**Task item**
Precisely the lines from the one with "exact goodOut_fault _" through the end of the data, both included, must make up the response, each restated word for word.

**Exercise data**
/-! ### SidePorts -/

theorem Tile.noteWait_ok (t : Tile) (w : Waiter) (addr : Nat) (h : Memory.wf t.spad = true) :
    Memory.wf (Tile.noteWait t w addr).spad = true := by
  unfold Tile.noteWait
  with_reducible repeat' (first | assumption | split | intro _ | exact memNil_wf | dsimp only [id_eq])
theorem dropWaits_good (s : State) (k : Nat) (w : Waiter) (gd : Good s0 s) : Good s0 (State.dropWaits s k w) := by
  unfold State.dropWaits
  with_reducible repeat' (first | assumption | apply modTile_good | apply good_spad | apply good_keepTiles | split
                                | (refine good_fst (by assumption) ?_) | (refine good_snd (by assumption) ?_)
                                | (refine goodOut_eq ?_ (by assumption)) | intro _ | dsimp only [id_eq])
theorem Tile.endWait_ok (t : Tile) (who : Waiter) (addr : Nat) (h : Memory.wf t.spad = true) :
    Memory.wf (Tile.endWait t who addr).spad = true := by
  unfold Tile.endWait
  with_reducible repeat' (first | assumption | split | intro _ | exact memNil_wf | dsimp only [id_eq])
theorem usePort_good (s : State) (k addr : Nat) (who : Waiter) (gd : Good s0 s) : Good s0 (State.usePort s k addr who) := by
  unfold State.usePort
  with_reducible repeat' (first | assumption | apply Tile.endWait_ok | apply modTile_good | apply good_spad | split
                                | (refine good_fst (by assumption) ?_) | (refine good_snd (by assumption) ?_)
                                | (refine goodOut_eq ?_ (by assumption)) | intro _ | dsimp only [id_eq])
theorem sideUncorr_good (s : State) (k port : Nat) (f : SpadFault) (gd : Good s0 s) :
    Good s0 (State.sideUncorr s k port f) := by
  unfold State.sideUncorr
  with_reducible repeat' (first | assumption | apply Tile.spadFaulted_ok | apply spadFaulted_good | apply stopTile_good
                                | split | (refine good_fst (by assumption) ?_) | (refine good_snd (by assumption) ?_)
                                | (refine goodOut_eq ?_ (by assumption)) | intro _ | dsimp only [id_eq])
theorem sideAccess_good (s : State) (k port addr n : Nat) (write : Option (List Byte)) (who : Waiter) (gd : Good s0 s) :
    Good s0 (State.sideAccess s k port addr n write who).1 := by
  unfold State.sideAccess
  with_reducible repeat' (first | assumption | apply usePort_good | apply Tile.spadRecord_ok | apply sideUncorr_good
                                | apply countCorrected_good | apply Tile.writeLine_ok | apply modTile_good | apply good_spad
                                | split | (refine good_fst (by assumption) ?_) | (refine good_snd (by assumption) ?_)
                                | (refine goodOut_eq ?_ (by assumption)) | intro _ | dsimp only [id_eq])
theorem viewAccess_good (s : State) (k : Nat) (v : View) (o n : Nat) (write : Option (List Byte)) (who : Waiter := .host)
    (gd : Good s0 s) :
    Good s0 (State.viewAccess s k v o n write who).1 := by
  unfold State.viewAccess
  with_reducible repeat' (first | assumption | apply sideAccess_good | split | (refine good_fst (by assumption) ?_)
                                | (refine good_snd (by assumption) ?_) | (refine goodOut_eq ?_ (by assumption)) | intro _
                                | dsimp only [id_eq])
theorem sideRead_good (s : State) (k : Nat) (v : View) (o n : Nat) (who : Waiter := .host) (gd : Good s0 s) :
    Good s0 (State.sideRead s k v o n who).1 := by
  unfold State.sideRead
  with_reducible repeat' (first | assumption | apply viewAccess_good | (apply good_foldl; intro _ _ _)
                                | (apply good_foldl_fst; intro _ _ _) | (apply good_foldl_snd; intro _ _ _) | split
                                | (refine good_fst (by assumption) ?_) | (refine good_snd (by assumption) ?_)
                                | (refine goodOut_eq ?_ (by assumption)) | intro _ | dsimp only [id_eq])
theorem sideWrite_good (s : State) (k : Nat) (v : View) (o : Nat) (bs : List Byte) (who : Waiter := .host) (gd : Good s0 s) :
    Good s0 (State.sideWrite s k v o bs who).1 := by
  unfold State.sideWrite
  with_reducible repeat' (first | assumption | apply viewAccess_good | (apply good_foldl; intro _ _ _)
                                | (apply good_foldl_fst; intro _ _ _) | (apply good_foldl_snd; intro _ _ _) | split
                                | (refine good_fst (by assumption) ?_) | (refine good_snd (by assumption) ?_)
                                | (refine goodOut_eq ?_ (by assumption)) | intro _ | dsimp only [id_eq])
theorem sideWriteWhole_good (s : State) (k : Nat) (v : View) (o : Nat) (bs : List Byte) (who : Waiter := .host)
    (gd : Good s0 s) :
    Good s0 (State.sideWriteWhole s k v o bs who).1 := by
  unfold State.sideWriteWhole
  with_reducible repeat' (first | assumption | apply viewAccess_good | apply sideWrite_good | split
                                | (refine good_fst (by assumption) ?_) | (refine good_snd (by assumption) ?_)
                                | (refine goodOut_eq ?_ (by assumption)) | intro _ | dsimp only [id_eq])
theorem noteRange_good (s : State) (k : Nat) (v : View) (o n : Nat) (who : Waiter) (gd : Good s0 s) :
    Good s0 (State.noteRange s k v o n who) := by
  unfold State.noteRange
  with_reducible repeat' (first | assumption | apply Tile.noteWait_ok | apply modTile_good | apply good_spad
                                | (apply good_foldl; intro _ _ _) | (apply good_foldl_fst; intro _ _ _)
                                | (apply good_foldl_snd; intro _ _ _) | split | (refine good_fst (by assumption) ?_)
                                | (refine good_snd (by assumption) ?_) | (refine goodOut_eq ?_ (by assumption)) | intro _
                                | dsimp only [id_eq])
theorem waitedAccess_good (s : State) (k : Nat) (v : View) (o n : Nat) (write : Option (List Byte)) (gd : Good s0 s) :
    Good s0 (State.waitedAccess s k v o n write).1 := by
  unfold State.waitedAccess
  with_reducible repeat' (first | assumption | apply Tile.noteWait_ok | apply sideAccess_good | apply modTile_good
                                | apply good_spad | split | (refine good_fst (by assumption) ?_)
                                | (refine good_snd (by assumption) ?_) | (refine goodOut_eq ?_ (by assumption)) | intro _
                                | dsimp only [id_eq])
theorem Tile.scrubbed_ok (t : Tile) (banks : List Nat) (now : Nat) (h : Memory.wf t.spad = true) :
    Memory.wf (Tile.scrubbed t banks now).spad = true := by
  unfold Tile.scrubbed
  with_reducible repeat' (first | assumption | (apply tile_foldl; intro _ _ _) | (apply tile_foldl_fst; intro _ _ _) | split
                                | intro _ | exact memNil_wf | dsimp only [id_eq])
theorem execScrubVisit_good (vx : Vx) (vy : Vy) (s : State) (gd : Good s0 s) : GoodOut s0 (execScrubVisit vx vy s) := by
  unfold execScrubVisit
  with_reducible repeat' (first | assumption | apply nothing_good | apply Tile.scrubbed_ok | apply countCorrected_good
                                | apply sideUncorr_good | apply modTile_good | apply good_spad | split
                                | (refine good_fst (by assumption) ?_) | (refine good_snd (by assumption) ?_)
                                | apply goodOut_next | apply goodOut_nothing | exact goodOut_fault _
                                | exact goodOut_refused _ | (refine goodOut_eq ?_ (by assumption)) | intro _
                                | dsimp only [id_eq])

**Solution**
                                | apply goodOut_next | apply goodOut_nothing | exact goodOut_fault _
                                | exact goodOut_refused _ | (refine goodOut_eq ?_ (by assumption)) | intro _
                                | dsimp only [id_eq])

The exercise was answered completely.